╭──
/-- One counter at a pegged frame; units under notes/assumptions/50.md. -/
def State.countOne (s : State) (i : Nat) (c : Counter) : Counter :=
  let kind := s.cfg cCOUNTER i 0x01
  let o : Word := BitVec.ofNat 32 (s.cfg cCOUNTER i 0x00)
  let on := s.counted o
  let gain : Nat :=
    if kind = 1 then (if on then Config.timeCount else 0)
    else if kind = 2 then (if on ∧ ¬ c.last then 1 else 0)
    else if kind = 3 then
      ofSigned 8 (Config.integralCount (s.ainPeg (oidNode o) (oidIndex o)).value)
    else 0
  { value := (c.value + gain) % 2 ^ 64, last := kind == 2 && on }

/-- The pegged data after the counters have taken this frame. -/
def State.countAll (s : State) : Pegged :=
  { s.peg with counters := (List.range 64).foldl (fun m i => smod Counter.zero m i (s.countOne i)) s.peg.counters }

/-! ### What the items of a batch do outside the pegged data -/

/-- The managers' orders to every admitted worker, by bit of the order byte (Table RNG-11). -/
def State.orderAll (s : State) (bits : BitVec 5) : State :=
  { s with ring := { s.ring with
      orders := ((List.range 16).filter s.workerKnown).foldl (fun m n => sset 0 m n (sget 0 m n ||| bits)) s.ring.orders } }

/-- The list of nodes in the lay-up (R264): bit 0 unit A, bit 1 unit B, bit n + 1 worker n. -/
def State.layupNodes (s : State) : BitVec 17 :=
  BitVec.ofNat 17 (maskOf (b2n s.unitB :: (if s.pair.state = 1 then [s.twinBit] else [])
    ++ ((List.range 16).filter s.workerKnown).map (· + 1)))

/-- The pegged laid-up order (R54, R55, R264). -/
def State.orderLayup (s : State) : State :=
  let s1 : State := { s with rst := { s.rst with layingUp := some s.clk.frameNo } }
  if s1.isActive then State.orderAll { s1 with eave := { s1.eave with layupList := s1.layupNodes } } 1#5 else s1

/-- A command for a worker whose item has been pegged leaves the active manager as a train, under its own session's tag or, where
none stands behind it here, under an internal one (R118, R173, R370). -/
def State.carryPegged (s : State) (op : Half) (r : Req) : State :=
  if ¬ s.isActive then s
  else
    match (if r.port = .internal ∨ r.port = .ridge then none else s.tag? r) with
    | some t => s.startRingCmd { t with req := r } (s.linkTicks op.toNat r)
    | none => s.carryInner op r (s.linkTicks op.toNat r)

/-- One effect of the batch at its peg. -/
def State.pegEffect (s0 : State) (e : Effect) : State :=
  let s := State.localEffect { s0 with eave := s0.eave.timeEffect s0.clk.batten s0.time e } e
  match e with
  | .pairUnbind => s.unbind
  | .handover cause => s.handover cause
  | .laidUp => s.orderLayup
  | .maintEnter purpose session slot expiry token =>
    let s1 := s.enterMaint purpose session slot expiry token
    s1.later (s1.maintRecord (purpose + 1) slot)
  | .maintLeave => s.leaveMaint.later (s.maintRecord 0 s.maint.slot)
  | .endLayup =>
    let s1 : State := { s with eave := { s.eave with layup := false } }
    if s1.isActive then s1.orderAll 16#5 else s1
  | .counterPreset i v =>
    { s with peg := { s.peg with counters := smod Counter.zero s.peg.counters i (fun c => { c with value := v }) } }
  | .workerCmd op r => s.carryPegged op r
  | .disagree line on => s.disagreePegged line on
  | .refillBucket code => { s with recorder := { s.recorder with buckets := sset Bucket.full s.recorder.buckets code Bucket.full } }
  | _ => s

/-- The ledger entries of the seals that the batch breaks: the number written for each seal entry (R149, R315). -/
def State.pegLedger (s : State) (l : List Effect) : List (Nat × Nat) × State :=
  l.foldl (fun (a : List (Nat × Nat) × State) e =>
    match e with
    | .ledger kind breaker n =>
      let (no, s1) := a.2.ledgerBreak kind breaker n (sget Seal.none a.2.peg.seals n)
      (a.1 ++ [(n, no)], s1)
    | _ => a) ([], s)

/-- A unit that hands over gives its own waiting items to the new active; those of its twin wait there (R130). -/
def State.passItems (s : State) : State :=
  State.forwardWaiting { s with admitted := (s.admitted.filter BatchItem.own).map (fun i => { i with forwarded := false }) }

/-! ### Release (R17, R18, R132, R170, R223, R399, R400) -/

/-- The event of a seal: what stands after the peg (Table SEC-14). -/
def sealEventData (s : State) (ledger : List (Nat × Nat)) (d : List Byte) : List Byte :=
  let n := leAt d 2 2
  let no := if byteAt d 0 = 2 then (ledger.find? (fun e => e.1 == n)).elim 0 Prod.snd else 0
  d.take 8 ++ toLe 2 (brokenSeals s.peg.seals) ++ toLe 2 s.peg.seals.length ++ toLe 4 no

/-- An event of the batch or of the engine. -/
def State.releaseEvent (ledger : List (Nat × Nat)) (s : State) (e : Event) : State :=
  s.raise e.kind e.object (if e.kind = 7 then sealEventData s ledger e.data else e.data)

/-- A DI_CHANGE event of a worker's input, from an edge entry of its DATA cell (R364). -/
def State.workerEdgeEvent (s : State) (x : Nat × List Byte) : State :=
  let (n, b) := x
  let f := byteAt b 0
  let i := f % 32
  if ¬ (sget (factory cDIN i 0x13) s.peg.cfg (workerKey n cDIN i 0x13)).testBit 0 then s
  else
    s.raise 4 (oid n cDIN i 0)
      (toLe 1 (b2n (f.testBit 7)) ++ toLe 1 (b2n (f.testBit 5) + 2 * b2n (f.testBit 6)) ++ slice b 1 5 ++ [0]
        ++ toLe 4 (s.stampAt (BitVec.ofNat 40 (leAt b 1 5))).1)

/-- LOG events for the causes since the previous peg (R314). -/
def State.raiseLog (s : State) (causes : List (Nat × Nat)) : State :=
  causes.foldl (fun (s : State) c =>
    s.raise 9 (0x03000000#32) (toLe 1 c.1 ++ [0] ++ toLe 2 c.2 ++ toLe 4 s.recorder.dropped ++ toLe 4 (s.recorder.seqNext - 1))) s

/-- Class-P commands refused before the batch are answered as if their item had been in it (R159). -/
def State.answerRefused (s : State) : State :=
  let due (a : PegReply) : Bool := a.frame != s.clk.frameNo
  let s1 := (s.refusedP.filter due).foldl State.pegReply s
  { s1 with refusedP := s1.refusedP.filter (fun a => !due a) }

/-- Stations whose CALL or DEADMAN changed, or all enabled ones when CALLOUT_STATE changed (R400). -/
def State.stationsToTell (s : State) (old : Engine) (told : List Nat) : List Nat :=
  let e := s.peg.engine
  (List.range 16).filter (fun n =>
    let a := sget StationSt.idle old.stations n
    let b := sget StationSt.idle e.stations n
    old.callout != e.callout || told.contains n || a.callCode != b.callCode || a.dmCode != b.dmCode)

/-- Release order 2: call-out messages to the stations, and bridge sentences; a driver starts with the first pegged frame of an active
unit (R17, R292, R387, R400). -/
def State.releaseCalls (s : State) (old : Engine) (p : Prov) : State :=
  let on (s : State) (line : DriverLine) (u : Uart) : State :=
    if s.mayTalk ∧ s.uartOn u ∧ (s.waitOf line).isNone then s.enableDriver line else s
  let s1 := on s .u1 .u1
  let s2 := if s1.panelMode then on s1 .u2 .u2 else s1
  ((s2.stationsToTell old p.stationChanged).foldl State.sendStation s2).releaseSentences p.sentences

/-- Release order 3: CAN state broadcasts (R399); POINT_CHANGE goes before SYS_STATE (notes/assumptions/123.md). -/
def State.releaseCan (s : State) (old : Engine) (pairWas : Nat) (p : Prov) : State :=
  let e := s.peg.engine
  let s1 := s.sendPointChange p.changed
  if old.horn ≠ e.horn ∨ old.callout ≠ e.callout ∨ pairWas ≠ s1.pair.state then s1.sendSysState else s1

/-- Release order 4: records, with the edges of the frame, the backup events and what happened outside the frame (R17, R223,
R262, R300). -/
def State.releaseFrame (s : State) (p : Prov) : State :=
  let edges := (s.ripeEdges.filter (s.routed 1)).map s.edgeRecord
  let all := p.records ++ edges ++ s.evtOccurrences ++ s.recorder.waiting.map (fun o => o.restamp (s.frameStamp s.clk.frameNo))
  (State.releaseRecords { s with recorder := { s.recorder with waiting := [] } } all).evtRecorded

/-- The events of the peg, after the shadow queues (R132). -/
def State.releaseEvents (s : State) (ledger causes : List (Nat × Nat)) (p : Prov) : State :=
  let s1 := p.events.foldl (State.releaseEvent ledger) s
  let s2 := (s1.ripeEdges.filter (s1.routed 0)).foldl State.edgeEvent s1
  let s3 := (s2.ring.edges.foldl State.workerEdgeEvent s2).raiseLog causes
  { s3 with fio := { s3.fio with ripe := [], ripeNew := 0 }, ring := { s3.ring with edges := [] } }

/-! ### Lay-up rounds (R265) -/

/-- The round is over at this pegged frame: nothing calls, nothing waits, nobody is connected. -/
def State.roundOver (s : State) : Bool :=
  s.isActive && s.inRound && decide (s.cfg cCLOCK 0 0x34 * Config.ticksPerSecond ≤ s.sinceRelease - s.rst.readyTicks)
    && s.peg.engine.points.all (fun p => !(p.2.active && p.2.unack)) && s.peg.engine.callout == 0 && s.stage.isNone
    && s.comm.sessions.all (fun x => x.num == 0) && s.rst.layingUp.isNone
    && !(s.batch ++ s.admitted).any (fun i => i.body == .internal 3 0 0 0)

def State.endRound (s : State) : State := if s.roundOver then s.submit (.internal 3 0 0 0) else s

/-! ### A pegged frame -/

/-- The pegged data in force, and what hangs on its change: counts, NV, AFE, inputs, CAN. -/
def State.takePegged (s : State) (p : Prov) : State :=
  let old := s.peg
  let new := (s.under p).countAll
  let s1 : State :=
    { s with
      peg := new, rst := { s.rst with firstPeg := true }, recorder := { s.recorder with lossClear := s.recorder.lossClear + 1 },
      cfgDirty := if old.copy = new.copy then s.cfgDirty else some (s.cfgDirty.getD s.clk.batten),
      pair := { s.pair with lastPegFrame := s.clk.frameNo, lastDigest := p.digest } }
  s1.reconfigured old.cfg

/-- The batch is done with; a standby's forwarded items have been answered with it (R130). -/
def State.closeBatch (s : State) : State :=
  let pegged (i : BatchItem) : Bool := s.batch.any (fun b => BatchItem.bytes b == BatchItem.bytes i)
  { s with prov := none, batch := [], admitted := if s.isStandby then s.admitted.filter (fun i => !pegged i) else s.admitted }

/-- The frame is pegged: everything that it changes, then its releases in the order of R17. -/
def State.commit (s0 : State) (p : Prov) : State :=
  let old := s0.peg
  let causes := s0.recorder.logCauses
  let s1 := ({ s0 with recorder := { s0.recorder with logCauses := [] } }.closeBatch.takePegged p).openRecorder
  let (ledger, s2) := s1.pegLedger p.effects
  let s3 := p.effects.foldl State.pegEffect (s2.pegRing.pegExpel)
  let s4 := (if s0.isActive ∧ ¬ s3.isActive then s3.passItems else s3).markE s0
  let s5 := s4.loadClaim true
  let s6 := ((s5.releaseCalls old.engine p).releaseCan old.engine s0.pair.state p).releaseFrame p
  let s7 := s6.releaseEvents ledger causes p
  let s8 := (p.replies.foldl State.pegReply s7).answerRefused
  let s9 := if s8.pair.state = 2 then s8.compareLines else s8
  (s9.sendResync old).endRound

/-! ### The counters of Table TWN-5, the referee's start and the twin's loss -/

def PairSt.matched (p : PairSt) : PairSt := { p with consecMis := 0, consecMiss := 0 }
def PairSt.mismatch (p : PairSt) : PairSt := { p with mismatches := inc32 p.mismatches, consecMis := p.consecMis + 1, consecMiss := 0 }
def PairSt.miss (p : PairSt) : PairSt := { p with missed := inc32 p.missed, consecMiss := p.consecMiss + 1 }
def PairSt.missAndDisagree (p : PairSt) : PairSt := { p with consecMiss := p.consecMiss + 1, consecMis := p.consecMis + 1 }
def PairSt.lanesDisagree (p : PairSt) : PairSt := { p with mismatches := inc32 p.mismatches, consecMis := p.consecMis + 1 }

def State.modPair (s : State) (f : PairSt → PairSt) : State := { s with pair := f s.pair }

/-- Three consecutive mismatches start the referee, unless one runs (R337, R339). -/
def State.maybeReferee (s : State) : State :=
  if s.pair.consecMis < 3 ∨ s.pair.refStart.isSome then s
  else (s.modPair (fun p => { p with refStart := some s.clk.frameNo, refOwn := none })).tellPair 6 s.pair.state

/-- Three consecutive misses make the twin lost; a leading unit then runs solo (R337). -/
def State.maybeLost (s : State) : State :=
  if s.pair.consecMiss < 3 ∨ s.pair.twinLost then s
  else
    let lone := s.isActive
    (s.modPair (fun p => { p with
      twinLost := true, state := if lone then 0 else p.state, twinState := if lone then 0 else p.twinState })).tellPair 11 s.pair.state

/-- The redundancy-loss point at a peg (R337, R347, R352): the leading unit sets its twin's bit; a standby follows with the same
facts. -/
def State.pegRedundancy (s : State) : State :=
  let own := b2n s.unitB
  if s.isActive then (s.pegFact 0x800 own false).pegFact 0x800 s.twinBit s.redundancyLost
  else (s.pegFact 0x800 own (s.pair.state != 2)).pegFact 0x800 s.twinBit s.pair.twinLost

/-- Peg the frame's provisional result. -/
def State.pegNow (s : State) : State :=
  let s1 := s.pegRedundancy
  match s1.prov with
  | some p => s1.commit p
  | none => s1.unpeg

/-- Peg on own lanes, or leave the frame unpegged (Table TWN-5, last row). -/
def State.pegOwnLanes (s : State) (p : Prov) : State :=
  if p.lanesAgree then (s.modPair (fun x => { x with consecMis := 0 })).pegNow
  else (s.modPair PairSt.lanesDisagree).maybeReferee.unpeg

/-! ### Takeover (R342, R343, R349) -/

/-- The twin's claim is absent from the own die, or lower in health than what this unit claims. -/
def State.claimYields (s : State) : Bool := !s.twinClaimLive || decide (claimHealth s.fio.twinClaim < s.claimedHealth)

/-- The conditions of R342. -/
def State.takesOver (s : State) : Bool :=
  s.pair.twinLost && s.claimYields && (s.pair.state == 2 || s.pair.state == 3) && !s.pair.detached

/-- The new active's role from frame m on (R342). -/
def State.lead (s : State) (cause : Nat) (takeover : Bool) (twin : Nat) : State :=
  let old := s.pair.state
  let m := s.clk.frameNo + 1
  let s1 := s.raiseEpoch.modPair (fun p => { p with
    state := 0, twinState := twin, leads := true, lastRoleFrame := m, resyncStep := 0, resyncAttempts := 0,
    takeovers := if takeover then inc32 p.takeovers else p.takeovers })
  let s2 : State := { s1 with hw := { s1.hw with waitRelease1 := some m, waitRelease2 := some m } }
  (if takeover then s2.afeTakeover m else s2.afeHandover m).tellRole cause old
╰──
## YOUR ASSIGNMENT
Out of the data above, give again only the lines starting at the one holding "def State.pegNow (s" and ending at the one holding "def State.lead (s", unchanged.

## ANSWER SPACE
def State.pegNow (s : State) : State :=
  let s1 := s.pegRedundancy
  match s1.prov with
  | some p => s1.commit p
  | none => s1.unpeg

/-- Peg on own lanes, or leave the frame unpegged (Table TWN-5, last row). -/
def State.pegOwnLanes (s : State) (p : Prov) : State :=
  if p.lanesAgree then (s.modPair (fun x => { x with consecMis := 0 })).pegNow
  else (s.modPair PairSt.lanesDisagree).maybeReferee.unpeg

/-! ### Takeover (R342, R343, R349) -/

/-- The twin's claim is absent from the own die, or lower in health than what this unit claims. -/
def State.claimYields (s : State) : Bool := !s.twinClaimLive || decide (claimHealth s.fio.twinClaim < s.claimedHealth)

/-- The conditions of R342. -/
def State.takesOver (s : State) : Bool :=
  s.pair.twinLost && s.claimYields && (s.pair.state == 2 || s.pair.state == 3) && !s.pair.detached

/-- The new active's role from frame m on (R342). -/
def State.lead (s : State) (cause : Nat) (takeover : Bool) (twin : Nat) : State :=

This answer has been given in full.